Furthermore, you said that the mass is initially at rest, I will assume that the same goes for Earth (no orbiting around the sun). The motion of the mass $m$ in Earth's gravitational field $\Phi$ is then governed by the following Hamiltonian:

$$ H = \frac{p^2}{2m} - G \frac{M m}{q} $$

where I defined the impulse $p$ of the particle, it's position relative to Earth's core $q$ and the gravitational constant $G$. $M$ is the mass of Earth.

This Hamiltonian leads to the following Hamilton’s Equations:

$$ \dot p = - \frac{\partial H}{\partial q} = - G \frac{M m}{q^2} $$ $$ \dot q = \frac{\partial H}{\partial q} = \frac{p}{m} $$

You can solve these equations, but this is a rather cumbersome business. A nicer approach is the conservation of energy: As the $m$ falls in the gravitationa potential, it loses potential energy. This energy has to go somewhere: the velocity of the particle. We hence have (by setting the overall energy to $0$):

$$ m \dot q^2 = 2 G \frac{m M}{q} $$

$$ \frac{\textrm{d}q}{\textrm{d}t} = \sqrt{\frac{2 G M}{q}} $$

$$ \sqrt{q} dq = \sqrt{2 G M} dt $$

$$ q^{\frac{3}{2}} = \frac{3}{2} \sqrt{2 G M} t + C $$

$$ q(t) = \left( \frac{3}{2} \sqrt{2 G M} t + C\right)^{\frac{3}{2}} $$

with some integration constant $C$ equal to the initial position of $m$ to the power of $\frac{2}{3}$ (note that I already set $\dot q(0) = 0$).

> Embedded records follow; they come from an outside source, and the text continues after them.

/-! ## Crop slots, windows, the close queue -/

@[simp] theorem Device.freeCrop_resetLow (d : Device) (i : Nat) : (d.freeCrop i).resetLow = d.resetLow := rfl
@[simp] theorem Device.freeCrop_trkSd (d : Device) (i : Nat) : (d.freeCrop i).trkSd = d.trkSd := rfl
@[simp] theorem Device.freeCrop_slots (d : Device) (i : Nat) : (d.freeCrop i).slots = d.slots := rfl
@[simp] theorem Device.freeCrop_validation (d : Device) (i : Nat) : (d.freeCrop i).validation = d.validation := rfl
@[simp] theorem Device.freeCrop_lanes (d : Device) (i : Nat) : (d.freeCrop i).lanes = d.lanes := rfl
@[simp] theorem Device.freeCrop_closeQueue (d : Device) (i : Nat) : (d.freeCrop i).closeQueue = d.closeQueue := rfl
@[simp] theorem Device.freeCrop_waiting (d : Device) (i : Nat) : (d.freeCrop i).waiting = d.waiting := rfl
@[simp] theorem Device.freeCrop_evaluation (d : Device) (i : Nat) : (d.freeCrop i).evaluation = d.evaluation := rfl
@[simp] theorem Device.freeCrop_retireOrder (d : Device) (i : Nat) : (d.freeCrop i).retireOrder = d.retireOrder := rfl
@[simp] theorem Device.freeCrop_cond (d : Device) (i : Nat) : (d.freeCrop i).cond = d.cond := rfl
@[simp] theorem Device.freeCrop_trunk (d : Device) (i : Nat) : (d.freeCrop i).trunk = d.trunk := rfl
@[simp] theorem Device.freeCrop_freeIndex (d : Device) (i : Nat) : (d.freeCrop i).freeIndex = d.freeIndex := rfl
@[simp] theorem Device.freeCropOf_resetLow (d : Device) (w : Window) : (d.freeCropOf w).resetLow = d.resetLow := by unfold Device.freeCropOf; split <;> simp
@[simp] theorem Device.freeCropOf_trkSd (d : Device) (w : Window) : (d.freeCropOf w).trkSd = d.trkSd := by unfold Device.freeCropOf; split <;> simp
@[simp] theorem Device.freeCropOf_slots (d : Device) (w : Window) : (d.freeCropOf w).slots = d.slots := by unfold Device.freeCropOf; split <;> simp
@[simp] theorem Device.freeCropOf_validation (d : Device) (w : Window) : (d.freeCropOf w).validation = d.validation := by unfold Device.freeCropOf; split <;> simp
@[simp] theorem Device.freeCropOf_lanes (d : Device) (w : Window) : (d.freeCropOf w).lanes = d.lanes := by unfold Device.freeCropOf; split <;> simp
@[simp] theorem Device.freeCropOf_closeQueue (d : Device) (w : Window) : (d.freeCropOf w).closeQueue = d.closeQueue := by unfold Device.freeCropOf; split <;> simp
@[simp] theorem Device.freeCropOf_waiting (d : Device) (w : Window) : (d.freeCropOf w).waiting = d.waiting := by unfold Device.freeCropOf; split <;> simp
@[simp] theorem Device.freeCropOf_evaluation (d : Device) (w : Window) : (d.freeCropOf w).evaluation = d.evaluation := by unfold Device.freeCropOf; split <;> simp
@[simp] theorem Device.freeCropOf_retireOrder (d : Device) (w : Window) : (d.freeCropOf w).retireOrder = d.retireOrder := by unfold Device.freeCropOf; split <;> simp
@[simp] theorem Device.freeCropOf_cond (d : Device) (w : Window) : (d.freeCropOf w).cond = d.cond := by unfold Device.freeCropOf; split <;> simp
@[simp] theorem Device.freeCropOf_trunk (d : Device) (w : Window) : (d.freeCropOf w).trunk = d.trunk := by unfold Device.freeCropOf; split <;> simp
@[simp] theorem Device.freeCropOf_freeIndex (d : Device) (w : Window) : (d.freeCropOf w).freeIndex = d.freeIndex := by unfold Device.freeCropOf; split <;> simp
@[simp] theorem Device.moveToClose_resetLow (d : Device) (w : Window) : (d.moveToClose w).resetLow = d.resetLow := rfl
@[simp] theorem Device.moveToClose_trkSd (d : Device) (w : Window) : (d.moveToClose w).trkSd = d.trkSd := rfl
@[simp] theorem Device.moveToClose_slots (d : Device) (w : Window) : (d.moveToClose w).slots = d.slots := rfl
@[simp] theorem Device.moveToClose_validation (d : Device) (w : Window) : (d.moveToClose w).validation = d.validation := rfl
@[simp] theorem Device.moveToClose_crops (d : Device) (w : Window) : (d.moveToClose w).crops = d.crops := rfl
@[simp] theorem Device.moveToClose_cropQueue (d : Device) (w : Window) : (d.moveToClose w).cropQueue = d.cropQueue := rfl
@[simp] theorem Device.moveToClose_waiting (d : Device) (w : Window) : (d.moveToClose w).waiting = d.waiting := rfl
@[simp] theorem Device.moveToClose_evaluation (d : Device) (w : Window) : (d.moveToClose w).evaluation = d.evaluation := rfl
@[simp] theorem Device.moveToClose_retireOrder (d : Device) (w : Window) : (d.moveToClose w).retireOrder = d.retireOrder := rfl
@[simp] theorem Device.moveToClose_cond (d : Device) (w : Window) : (d.moveToClose w).cond = d.cond := rfl
@[simp] theorem Device.moveToClose_trunk (d : Device) (w : Window) : (d.moveToClose w).trunk = d.trunk := rfl
@[simp] theorem Device.moveToClose_freeIndex (d : Device) (w : Window) : (d.moveToClose w).freeIndex = d.freeIndex := rfl
@[simp] theorem Device.offerClose_resetLow (d : Device) (w : Window) : (d.offerClose w).resetLow = d.resetLow := by unfold Device.offerClose; split <;> simp
@[simp] theorem Device.offerClose_trkSd (d : Device) (w : Window) : (d.offerClose w).trkSd = d.trkSd := by unfold Device.offerClose; split <;> simp
@[simp] theorem Device.offerClose_slots (d : Device) (w : Window) : (d.offerClose w).slots = d.slots := by unfold Device.offerClose; split <;> simp
@[simp] theorem Device.offerClose_validation (d : Device) (w : Window) : (d.offerClose w).validation = d.validation := by unfold Device.offerClose; split <;> simp
@[simp] theorem Device.offerClose_crops (d : Device) (w : Window) : (d.offerClose w).crops = d.crops := by unfold Device.offerClose; split <;> simp
@[simp] theorem Device.offerClose_cropQueue (d : Device) (w : Window) : (d.offerClose w).cropQueue = d.cropQueue := by unfold Device.offerClose; split <;> simp
@[simp] theorem Device.offerClose_evaluation (d : Device) (w : Window) : (d.offerClose w).evaluation = d.evaluation := by unfold Device.offerClose; split <;> simp
@[simp] theorem Device.offerClose_retireOrder (d : Device) (w : Window) : (d.offerClose w).retireOrder = d.retireOrder := by unfold Device.offerClose; split <;> simp
@[simp] theorem Device.offerClose_trunk (d : Device) (w : Window) : (d.offerClose w).trunk = d.trunk := by unfold Device.offerClose; split <;> simp
@[simp] theorem Device.offerClose_freeIndex (d : Device) (w : Window) : (d.offerClose w).freeIndex = d.freeIndex := by unfold Device.offerClose; split <;> simp
@[simp] theorem Device.copyCrop_resetLow (d : Device) (x : Item) (w : Window) : (Device.copyCrop x d w).resetLow = d.resetLow := by unfold Device.copyCrop; split <;> rfl
@[simp] theorem Device.copyCrop_trkSd (d : Device) (x : Item) (w : Window) : (Device.copyCrop x d w).trkSd = d.trkSd := by unfold Device.copyCrop; split <;> rfl
@[simp] theorem Device.copyCrop_slots (d : Device) (x : Item) (w : Window) : (Device.copyCrop x d w).slots = d.slots := by unfold Device.copyCrop; split <;> rfl
@[simp] theorem Device.copyCrop_validation (d : Device) (x : Item) (w : Window) : (Device.copyCrop x d w).validation = d.validation := by unfold Device.copyCrop; split <;> rfl
@[simp] theorem Device.copyCrop_lanes (d : Device) (x : Item) (w : Window) : (Device.copyCrop x d w).lanes = d.lanes := by unfold Device.copyCrop; split <;> rfl
@[simp] theorem Device.copyCrop_cropQueue (d : Device) (x : Item) (w : Window) : (Device.copyCrop x d w).cropQueue = d.cropQueue := by unfold Device.copyCrop; split <;> rfl
@[simp] theorem Device.copyCrop_closeQueue (d : Device) (x : Item) (w : Window) : (Device.copyCrop x d w).closeQueue = d.closeQueue := by unfold Device.copyCrop; split <;> rfl
@[simp] theorem Device.copyCrop_waiting (d : Device) (x : Item) (w : Window) : (Device.copyCrop x d w).waiting = d.waiting := by unfold Device.copyCrop; split <;> rfl
@[simp] theorem Device.copyCrop_evaluation (d : Device) (x : Item) (w : Window) : (Device.copyCrop x d w).evaluation = d.evaluation := by unfold Device.copyCrop; split <;> rfl
@[simp] theorem Device.copyCrop_retireOrder (d : Device) (x : Item) (w : Window) : (Device.copyCrop x d w).retireOrder = d.retireOrder := by unfold Device.copyCrop; split <;> rfl
@[simp] theorem Device.copyCrop_cond (d : Device) (x : Item) (w : Window) : (Device.copyCrop x d w).cond = d.cond := by unfold Device.copyCrop; split <;> rfl
@[simp] theorem Device.copyCrop_trunk (d : Device) (x : Item) (w : Window) : (Device.copyCrop x d w).trunk = d.trunk := by unfold Device.copyCrop; split <;> rfl
@[simp] theorem Device.copyCrop_freeIndex (d : Device) (x : Item) (w : Window) : (Device.copyCrop x d w).freeIndex = d.freeIndex := by unfold Device.copyCrop; split <;> rfl

/-! ## Ports -/

@[simp] theorem Device.onPort_resetLow (d : Device) (p : PortId) (f : PortRun → PortRun) : (d.onPort p f).resetLow = d.resetLow := rfl
@[simp] theorem Device.onPort_trkSd (d : Device) (p : PortId) (f : PortRun → PortRun) : (d.onPort p f).trkSd = d.trkSd := rfl
@[simp] theorem Device.onPort_slots (d : Device) (p : PortId) (f : PortRun → PortRun) : (d.onPort p f).slots = d.slots := rfl
@[simp] theorem Device.onPort_validation (d : Device) (p : PortId) (f : PortRun → PortRun) : (d.onPort p f).validation = d.validation := rfl
@[simp] theorem Device.onPort_crops (d : Device) (p : PortId) (f : PortRun → PortRun) : (d.onPort p f).crops = d.crops := rfl
@[simp] theorem Device.onPort_cropQueue (d : Device) (p : PortId) (f : PortRun → PortRun) : (d.onPort p f).cropQueue = d.cropQueue := rfl
@[simp] theorem Device.onPort_closeQueue (d : Device) (p : PortId) (f : PortRun → PortRun) : (d.onPort p f).closeQueue = d.closeQueue := rfl
@[simp] theorem Device.onPort_waiting (d : Device) (p : PortId) (f : PortRun → PortRun) : (d.onPort p f).waiting = d.waiting := rfl
@[simp] theorem Device.onPort_evaluation (d : Device) (p : PortId) (f : PortRun → PortRun) : (d.onPort p f).evaluation = d.evaluation := rfl
@[simp] theorem Device.onPort_retireOrder (d : Device) (p : PortId) (f : PortRun → PortRun) : (d.onPort p f).retireOrder = d.retireOrder := rfl
@[simp] theorem Device.onPort_trunk (d : Device) (p : PortId) (f : PortRun → PortRun) : (d.onPort p f).trunk = d.trunk := rfl
@[simp] theorem Device.onPort_freeIndex (d : Device) (p : PortId) (f : PortRun → PortRun) : (d.onPort p f).freeIndex = d.freeIndex := rfl
@[simp] theorem Device.onStream_resetLow (d : Device) (p : PortId) (f : PortRun → PortRun) : (d.onStream p f).resetLow = d.resetLow := by unfold Device.onStream; dsimp only; split <;> simp
@[simp] theorem Device.onStream_trkSd (d : Device) (p : PortId) (f : PortRun → PortRun) : (d.onStream p f).trkSd = d.trkSd := by unfold Device.onStream; dsimp only; split <;> simp
@[simp] theorem Device.onStream_slots (d : Device) (p : PortId) (f : PortRun → PortRun) : (d.onStream p f).slots = d.slots := by unfold Device.onStream; dsimp only; split <;> simp
@[simp] theorem Device.onStream_validation (d : Device) (p : PortId) (f : PortRun → PortRun) : (d.onStream p f).validation = d.validation := by unfold Device.onStream; dsimp only; split <;> simp
@[simp] theorem Device.onStream_crops (d : Device) (p : PortId) (f : PortRun → PortRun) : (d.onStream p f).crops = d.crops := by unfold Device.onStream; dsimp only; split <;> simp
@[simp] theorem Device.onStream_cropQueue (d : Device) (p : PortId) (f : PortRun → PortRun) : (d.onStream p f).cropQueue = d.cropQueue := by unfold Device.onStream; dsimp only; split <;> simp
@[simp] theorem Device.onStream_closeQueue (d : Device) (p : PortId) (f : PortRun → PortRun) : (d.onStream p f).closeQueue = d.closeQueue := by unfold Device.onStream; dsimp only; split <;> simp
@[simp] theorem Device.onStream_waiting (d : Device) (p : PortId) (f : PortRun → PortRun) : (d.onStream p f).waiting = d.waiting := by unfold Device.onStream; dsimp only; split <;> simp
@[simp] theorem Device.onStream_evaluation (d : Device) (p : PortId) (f : PortRun → PortRun) : (d.onStream p f).evaluation = d.evaluation := by unfold Device.onStream; dsimp only; split <;> simp
@[simp] theorem Device.onStream_retireOrder (d : Device) (p : PortId) (f : PortRun → PortRun) : (d.onStream p f).retireOrder = d.retireOrder := by unfold Device.onStream; dsimp only; split <;> simp
@[simp] theorem Device.onStream_trunk (d : Device) (p : PortId) (f : PortRun → PortRun) : (d.onStream p f).trunk = d.trunk := by unfold Device.onStream; dsimp only; split <;> simp
@[simp] theorem Device.onStream_freeIndex (d : Device) (p : PortId) (f : PortRun → PortRun) : (d.onStream p f).freeIndex = d.freeIndex := by unfold Device.onStream; dsimp only; split <;> simp
@[simp] theorem Device.camWord_resetLow (d : Device) (p : PortId) (w : CamWord) : (d.camWord p w).resetLow = d.resetLow := by unfold Device.camWord; split <;> simp
@[simp] theorem Device.camWord_trkSd (d : Device) (p : PortId) (w : CamWord) : (d.camWord p w).trkSd = d.trkSd := by unfold Device.camWord; split <;> simp
@[simp] theorem Device.camWord_slots (d : Device) (p : PortId) (w : CamWord) : (d.camWord p w).slots = d.slots := by unfold Device.camWord; split <;> simp
@[simp] theorem Device.camWord_validation (d : Device) (p : PortId) (w : CamWord) : (d.camWord p w).validation = d.validation := by unfold Device.camWord; split <;> simp
@[simp] theorem Device.camWord_crops (d : Device) (p : PortId) (w : CamWord) : (d.camWord p w).crops = d.crops := by unfold Device.camWord; split <;> simp
@[simp] theorem Device.camWord_cropQueue (d : Device) (p : PortId) (w : CamWord) : (d.camWord p w).cropQueue = d.cropQueue := by unfold Device.camWord; split <;> simp
@[simp] theorem Device.camWord_closeQueue (d : Device) (p : PortId) (w : CamWord) : (d.camWord p w).closeQueue = d.closeQueue := by unfold Device.camWord; split <;> simp
@[simp] theorem Device.camWord_waiting (d : Device) (p : PortId) (w : CamWord) : (d.camWord p w).waiting = d.waiting := by unfold Device.camWord; split <;> simp
@[simp] theorem Device.camWord_evaluation (d : Device) (p : PortId) (w : CamWord) : (d.camWord p w).evaluation = d.evaluation := by unfold Device.camWord; split <;> simp
@[simp] theorem Device.camWord_retireOrder (d : Device) (p : PortId) (w : CamWord) : (d.camWord p w).retireOrder = d.retireOrder := by unfold Device.camWord; split <;> simp
@[simp] theorem Device.camWord_trunk (d : Device) (p : PortId) (w : CamWord) : (d.camWord p w).trunk = d.trunk := by unfold Device.camWord; split <;> simp
@[simp] theorem Device.camWord_freeIndex (d : Device) (p : PortId) (w : CamWord) : (d.camWord p w).freeIndex = d.freeIndex := by unfold Device.camWord; split <;> simp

Furthermore, note that the first equation also gives you a relation between the velocity and position of a particle.

This also solves Hamilton’s equations somewhere up there.

If you want to include rotations (that is, either Earth moves orthe mass moves initially), things get slightly more difficult.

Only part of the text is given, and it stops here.